## [Work instruction]
Write out exactly the lines of the entries below from the one holding "(p.raise e).weather = p.weather := rfl" to the one holding "(p.onYard f).weather = p.weather := rfl", inclusive, and leave out all other lines.

## [Record excerpts]
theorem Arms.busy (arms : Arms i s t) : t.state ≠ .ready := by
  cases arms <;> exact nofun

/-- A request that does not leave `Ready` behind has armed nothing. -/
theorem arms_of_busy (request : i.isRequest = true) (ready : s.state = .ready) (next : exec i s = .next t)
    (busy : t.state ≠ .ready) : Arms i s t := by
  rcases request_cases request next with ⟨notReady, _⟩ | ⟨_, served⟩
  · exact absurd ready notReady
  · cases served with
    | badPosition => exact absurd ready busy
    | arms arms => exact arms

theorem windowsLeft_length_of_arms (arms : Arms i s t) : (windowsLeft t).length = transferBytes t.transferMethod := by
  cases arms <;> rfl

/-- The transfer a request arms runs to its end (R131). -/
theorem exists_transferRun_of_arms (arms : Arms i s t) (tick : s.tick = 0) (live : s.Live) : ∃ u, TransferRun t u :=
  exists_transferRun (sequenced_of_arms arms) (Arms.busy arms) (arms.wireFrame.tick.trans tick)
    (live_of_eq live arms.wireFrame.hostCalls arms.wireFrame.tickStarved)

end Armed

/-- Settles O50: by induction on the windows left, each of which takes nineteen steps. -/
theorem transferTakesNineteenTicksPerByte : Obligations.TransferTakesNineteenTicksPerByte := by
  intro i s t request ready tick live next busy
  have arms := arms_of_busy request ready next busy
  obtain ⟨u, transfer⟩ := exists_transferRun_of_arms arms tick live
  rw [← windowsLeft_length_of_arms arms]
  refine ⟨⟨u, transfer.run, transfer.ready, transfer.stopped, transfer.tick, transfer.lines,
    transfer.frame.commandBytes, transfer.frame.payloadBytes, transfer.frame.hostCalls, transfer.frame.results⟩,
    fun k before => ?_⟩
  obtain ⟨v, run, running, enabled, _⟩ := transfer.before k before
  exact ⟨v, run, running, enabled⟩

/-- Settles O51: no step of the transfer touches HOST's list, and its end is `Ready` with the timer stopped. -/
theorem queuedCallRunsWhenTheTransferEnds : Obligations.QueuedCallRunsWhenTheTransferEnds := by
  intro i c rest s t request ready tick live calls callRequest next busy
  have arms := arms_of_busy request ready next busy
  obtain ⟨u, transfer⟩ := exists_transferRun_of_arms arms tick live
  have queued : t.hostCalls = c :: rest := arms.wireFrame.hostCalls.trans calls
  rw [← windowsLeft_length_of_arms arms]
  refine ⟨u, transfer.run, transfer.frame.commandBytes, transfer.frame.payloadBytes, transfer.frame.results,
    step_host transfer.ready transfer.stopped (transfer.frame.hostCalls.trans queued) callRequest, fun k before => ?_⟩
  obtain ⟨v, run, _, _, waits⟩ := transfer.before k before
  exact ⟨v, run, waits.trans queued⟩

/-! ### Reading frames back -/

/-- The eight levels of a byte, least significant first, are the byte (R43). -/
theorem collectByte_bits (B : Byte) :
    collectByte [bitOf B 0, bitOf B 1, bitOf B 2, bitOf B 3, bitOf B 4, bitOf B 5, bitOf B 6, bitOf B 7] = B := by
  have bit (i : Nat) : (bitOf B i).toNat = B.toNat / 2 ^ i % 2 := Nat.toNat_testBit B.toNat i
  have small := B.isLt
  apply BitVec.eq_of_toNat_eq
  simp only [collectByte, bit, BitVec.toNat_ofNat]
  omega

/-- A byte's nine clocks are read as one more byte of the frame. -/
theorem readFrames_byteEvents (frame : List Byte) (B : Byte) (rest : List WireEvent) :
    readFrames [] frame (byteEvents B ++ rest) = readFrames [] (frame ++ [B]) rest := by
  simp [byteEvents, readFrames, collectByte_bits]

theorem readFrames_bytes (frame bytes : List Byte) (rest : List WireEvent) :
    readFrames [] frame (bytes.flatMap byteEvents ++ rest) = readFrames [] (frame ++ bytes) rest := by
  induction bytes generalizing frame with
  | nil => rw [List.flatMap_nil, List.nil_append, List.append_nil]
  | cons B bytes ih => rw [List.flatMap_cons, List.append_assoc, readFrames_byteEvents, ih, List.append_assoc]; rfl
* * *
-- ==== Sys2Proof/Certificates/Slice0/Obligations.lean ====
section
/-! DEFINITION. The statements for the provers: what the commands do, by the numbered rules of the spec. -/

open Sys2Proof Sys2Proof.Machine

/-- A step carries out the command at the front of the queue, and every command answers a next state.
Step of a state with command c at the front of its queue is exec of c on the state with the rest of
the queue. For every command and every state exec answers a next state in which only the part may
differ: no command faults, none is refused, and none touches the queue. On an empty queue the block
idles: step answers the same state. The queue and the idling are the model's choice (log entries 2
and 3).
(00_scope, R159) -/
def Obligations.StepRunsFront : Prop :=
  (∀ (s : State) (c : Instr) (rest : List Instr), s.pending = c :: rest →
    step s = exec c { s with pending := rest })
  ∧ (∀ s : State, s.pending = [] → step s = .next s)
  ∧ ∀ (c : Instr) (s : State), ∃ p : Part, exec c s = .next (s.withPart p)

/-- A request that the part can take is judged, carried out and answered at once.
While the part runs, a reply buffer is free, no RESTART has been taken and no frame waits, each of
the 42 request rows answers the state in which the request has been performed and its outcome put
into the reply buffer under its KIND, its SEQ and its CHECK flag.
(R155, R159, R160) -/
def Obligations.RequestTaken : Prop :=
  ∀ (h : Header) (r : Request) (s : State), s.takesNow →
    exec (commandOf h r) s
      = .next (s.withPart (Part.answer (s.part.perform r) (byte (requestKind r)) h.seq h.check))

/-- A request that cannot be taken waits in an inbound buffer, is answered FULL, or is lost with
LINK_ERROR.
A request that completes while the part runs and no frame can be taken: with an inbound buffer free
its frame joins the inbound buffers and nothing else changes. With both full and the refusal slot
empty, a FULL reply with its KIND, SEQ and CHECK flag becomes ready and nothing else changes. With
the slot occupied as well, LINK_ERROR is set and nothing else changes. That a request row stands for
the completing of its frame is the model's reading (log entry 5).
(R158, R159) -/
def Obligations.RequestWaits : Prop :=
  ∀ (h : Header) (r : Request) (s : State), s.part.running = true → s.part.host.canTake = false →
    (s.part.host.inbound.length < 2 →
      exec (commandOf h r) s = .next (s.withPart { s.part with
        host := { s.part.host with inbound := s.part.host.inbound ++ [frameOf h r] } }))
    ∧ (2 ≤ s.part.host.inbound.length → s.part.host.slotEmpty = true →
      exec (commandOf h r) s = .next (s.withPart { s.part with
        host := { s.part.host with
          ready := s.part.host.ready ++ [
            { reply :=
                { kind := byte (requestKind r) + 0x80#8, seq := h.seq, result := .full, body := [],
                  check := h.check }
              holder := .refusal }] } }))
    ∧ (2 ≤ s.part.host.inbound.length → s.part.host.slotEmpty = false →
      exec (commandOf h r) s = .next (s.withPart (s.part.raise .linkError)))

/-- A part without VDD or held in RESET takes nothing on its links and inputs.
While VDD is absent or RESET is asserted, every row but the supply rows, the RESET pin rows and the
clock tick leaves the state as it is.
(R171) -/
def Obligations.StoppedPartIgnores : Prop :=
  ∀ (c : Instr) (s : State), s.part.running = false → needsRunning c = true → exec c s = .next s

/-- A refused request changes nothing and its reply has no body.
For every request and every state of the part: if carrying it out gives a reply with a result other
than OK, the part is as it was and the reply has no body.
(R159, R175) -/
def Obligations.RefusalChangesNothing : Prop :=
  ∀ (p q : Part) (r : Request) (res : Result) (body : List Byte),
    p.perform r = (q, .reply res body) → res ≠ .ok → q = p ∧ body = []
---
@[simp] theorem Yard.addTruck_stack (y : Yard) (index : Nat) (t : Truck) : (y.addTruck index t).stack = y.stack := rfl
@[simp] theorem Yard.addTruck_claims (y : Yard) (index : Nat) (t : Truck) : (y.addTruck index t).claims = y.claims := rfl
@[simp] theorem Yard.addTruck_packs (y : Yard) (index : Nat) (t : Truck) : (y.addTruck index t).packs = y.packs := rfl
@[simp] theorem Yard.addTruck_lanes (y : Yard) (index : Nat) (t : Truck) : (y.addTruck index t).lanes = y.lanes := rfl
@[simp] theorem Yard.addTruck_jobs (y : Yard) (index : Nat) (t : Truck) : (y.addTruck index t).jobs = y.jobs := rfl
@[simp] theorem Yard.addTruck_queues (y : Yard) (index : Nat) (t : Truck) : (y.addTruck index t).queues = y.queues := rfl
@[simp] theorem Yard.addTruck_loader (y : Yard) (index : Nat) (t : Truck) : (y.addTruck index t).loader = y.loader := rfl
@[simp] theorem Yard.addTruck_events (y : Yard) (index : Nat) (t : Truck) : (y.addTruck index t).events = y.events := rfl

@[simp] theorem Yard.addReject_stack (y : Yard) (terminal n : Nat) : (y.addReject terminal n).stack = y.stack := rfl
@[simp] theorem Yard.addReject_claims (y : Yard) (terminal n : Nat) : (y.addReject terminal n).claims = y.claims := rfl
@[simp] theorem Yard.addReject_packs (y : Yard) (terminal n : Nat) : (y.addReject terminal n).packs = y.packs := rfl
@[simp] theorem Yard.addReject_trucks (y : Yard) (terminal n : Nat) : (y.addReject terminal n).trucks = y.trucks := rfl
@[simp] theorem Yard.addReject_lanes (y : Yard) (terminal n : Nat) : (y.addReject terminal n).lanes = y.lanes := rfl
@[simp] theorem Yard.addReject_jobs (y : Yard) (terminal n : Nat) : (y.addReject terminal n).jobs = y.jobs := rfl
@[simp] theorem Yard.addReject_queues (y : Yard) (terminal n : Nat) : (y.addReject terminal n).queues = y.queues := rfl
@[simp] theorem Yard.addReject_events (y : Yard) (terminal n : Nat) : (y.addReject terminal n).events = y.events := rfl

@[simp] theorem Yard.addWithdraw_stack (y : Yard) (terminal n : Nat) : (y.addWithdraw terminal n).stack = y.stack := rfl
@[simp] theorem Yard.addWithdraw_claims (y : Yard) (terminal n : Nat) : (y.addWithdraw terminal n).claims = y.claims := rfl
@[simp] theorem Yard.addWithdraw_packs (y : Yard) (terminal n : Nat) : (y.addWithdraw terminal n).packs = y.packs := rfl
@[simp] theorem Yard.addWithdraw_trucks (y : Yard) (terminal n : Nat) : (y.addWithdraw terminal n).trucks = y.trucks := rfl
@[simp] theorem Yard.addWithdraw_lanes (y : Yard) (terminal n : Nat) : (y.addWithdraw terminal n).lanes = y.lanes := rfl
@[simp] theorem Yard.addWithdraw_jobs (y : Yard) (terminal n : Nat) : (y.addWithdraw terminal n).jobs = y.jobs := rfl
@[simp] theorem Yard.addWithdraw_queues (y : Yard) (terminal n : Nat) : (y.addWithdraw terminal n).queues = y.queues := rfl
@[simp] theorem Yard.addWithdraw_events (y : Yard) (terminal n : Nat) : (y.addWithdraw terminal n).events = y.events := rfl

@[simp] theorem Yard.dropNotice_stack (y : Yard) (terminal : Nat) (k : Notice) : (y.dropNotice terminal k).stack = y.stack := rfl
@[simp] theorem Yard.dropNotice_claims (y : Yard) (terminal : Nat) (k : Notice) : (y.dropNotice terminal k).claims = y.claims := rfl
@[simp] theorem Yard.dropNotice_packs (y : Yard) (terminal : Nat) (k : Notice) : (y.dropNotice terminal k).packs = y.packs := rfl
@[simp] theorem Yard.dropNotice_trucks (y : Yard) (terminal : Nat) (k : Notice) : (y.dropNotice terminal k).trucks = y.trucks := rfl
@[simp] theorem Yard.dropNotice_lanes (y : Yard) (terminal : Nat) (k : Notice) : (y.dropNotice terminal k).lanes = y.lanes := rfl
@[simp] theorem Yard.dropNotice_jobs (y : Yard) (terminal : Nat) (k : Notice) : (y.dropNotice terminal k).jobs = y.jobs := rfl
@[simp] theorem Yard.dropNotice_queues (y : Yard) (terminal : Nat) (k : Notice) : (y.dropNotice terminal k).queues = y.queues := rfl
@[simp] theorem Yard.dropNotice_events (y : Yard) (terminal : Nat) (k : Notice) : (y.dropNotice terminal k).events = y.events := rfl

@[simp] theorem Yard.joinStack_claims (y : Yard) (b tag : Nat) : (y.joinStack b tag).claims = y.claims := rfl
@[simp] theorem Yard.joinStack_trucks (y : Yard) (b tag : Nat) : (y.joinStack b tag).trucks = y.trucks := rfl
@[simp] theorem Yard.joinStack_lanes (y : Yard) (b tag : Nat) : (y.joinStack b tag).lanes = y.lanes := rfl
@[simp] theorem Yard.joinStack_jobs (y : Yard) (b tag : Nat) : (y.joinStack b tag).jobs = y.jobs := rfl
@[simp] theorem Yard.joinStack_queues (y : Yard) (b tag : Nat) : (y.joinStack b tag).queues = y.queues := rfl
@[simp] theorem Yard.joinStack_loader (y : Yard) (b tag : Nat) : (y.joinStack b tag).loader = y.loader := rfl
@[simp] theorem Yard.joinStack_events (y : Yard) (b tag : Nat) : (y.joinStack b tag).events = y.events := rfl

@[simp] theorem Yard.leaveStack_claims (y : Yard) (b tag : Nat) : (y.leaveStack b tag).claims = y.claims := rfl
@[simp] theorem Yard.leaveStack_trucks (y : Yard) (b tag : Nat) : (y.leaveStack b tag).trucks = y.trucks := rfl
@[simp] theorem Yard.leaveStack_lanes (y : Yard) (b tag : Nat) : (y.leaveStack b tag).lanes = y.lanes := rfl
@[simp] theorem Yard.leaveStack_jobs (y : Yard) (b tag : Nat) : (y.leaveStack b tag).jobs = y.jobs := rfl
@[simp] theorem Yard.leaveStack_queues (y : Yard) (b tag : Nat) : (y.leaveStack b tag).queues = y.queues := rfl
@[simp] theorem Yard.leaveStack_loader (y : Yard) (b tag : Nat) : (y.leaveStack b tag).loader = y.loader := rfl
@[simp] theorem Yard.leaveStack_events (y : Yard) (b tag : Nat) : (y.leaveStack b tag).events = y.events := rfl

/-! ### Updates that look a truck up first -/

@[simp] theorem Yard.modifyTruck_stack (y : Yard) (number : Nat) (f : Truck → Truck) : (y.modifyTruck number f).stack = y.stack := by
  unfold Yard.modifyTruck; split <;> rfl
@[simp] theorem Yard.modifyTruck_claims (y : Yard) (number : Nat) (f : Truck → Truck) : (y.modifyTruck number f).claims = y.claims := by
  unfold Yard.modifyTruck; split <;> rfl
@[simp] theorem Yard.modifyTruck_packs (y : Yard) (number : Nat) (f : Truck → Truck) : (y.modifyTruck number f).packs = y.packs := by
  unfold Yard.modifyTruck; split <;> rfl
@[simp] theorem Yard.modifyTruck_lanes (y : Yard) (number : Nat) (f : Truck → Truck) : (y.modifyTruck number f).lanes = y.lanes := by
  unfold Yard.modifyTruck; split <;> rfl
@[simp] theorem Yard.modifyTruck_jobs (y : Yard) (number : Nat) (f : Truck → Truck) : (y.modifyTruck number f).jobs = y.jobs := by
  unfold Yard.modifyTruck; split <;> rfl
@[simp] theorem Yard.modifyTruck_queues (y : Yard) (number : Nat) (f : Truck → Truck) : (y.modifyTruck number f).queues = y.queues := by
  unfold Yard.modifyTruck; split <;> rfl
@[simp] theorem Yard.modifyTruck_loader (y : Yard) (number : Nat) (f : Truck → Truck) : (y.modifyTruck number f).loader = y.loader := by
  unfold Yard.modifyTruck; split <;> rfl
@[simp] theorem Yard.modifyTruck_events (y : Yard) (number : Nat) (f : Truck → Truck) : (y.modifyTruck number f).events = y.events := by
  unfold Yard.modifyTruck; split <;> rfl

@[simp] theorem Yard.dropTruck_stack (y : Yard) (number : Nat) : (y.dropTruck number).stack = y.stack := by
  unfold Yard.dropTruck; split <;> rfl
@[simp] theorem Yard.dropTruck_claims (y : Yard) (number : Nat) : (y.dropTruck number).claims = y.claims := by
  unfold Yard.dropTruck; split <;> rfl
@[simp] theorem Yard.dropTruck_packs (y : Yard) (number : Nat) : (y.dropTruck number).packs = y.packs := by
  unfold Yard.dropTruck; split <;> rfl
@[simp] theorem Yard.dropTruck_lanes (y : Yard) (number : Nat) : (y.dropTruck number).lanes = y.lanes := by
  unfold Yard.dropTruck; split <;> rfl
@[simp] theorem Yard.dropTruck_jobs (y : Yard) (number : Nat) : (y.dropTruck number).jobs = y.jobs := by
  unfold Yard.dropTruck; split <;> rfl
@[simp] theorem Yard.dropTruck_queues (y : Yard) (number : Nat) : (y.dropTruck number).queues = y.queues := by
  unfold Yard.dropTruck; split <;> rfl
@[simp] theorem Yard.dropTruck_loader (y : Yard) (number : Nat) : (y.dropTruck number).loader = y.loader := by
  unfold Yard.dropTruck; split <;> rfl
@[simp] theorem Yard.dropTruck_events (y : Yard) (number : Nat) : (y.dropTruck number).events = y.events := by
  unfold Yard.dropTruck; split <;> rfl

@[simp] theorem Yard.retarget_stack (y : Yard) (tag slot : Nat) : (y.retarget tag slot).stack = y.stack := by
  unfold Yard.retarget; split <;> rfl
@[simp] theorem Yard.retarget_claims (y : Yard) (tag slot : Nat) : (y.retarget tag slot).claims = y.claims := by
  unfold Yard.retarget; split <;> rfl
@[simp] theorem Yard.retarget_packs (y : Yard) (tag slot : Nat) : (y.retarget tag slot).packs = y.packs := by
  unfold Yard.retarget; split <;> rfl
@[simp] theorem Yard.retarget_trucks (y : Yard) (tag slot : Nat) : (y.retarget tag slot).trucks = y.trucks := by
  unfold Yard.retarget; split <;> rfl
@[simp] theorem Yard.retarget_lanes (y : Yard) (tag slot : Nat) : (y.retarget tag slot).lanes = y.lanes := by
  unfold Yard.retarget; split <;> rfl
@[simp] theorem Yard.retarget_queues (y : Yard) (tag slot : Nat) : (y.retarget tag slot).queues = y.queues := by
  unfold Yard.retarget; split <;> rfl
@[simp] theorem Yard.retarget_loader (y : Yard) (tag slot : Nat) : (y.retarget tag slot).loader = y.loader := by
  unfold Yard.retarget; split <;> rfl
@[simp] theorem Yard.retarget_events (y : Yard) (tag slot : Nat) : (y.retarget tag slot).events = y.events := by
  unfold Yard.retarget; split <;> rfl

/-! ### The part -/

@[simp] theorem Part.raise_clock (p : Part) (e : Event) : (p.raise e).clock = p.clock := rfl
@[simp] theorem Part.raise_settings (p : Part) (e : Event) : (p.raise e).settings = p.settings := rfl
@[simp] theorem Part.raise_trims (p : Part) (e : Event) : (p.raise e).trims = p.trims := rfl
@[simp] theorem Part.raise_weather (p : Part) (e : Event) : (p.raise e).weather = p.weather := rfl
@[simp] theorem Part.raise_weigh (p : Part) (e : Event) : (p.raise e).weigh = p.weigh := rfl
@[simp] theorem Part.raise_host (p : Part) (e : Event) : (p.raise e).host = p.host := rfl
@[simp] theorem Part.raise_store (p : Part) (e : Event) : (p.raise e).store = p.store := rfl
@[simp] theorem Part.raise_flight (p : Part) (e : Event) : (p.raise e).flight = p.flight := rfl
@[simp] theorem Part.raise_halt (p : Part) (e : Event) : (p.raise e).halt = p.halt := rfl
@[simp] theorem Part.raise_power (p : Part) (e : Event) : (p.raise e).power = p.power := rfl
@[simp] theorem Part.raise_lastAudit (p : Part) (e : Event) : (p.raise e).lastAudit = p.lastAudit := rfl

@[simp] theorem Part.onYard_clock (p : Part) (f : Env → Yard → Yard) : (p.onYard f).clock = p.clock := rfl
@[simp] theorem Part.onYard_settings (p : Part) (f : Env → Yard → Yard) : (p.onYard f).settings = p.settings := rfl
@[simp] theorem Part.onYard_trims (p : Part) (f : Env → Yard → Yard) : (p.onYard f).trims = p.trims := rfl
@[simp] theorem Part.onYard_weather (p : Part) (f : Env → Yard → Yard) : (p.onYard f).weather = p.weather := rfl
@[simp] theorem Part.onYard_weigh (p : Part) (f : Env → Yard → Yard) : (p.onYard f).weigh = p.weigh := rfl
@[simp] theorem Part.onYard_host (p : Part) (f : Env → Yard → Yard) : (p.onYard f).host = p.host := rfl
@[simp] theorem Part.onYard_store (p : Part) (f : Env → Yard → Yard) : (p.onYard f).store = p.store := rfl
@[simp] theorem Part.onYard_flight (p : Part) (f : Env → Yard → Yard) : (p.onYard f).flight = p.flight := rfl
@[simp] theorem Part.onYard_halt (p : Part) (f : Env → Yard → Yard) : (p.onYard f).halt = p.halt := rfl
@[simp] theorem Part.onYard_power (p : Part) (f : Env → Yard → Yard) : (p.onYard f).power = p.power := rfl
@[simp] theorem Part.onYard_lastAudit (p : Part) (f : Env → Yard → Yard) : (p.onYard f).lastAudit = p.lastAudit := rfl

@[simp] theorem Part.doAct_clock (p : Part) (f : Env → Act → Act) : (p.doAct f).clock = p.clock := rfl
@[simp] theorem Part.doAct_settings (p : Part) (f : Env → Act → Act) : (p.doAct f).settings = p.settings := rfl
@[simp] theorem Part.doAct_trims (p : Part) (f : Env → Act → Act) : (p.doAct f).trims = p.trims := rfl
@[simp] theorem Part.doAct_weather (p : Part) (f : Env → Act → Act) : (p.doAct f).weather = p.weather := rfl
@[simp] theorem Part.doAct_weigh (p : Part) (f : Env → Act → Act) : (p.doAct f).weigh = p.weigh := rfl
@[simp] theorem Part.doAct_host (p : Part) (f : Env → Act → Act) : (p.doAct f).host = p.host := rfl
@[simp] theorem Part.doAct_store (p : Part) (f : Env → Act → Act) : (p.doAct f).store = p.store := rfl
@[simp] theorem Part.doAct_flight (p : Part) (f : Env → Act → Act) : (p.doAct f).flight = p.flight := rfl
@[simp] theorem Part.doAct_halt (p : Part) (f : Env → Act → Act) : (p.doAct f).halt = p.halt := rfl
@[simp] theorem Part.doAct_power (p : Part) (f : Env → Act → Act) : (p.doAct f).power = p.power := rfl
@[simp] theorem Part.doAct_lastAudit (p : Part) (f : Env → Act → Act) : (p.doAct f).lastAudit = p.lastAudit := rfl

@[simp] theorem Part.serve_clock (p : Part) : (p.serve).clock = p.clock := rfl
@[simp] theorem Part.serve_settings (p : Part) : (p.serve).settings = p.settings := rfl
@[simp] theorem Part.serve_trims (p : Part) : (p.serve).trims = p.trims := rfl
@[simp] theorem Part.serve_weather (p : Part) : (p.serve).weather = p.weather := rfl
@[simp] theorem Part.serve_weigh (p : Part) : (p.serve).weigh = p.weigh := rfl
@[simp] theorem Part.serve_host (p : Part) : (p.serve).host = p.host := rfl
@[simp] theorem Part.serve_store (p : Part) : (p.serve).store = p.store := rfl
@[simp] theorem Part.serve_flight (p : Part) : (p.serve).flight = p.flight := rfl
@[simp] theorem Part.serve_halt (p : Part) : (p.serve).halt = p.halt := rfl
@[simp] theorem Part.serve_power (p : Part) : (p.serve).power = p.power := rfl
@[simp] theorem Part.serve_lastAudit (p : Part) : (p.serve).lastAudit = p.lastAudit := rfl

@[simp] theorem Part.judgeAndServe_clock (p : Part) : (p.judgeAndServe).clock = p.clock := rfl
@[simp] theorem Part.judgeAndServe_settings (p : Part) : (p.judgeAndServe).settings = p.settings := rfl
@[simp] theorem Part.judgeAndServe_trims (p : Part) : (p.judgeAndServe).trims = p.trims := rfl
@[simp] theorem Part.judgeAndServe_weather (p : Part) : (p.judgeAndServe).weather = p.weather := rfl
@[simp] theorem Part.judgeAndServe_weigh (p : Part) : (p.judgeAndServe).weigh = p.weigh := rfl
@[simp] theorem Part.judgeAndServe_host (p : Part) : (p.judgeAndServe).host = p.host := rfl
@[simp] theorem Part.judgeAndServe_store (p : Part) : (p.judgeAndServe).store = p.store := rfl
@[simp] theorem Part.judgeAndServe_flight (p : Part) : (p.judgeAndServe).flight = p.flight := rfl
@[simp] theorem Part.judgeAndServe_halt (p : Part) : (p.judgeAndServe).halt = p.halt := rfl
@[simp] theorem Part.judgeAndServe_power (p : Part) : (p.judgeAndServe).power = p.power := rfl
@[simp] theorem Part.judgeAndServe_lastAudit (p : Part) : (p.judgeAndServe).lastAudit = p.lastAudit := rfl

## [Response to the exercise]
@[simp] theorem Part.raise_weather (p : Part) (e : Event) : (p.raise e).weather = p.weather := rfl
@[simp] theorem Part.raise_weigh (p : Part) (e : Event) : (p.raise e).weigh = p.weigh := rfl
@[simp] theorem Part.raise_host (p : Part) (e : Event) : (p.raise e).host = p.host := rfl
@[simp] theorem Part.raise_store (p : Part) (e : Event) : (p.raise e).store = p.store := rfl
@[simp] theorem Part.raise_flight (p : Part) (e : Event) : (p.raise e).flight = p.flight := rfl
@[simp] theorem Part.raise_halt (p : Part) (e : Event) : (p.raise e).halt = p.halt := rfl
@[simp] theorem Part.raise_power (p : Part) (e : Event) : (p.raise e).power = p.power := rfl
@[simp] theorem Part.raise_lastAudit (p : Part) (e : Event) : (p.raise e).lastAudit = p.lastAudit := rfl

@[simp] theorem Part.onYard_clock (p : Part) (f : Env → Yard → Yard) : (p.onYard f).clock = p.clock := rfl
@[simp] theorem Part.onYard_settings (p : Part) (f : Env → Yard → Yard) : (p.onYard f).settings = p.settings := rfl
@[simp] theorem Part.onYard_trims (p : Part) (f : Env → Yard → Yard) : (p.onYard f).trims = p.trims := rfl
@[simp] theorem Part.onYard_weather (p : Part) (f : Env → Yard → Yard) : (p.onYard f).weather = p.weather := rfl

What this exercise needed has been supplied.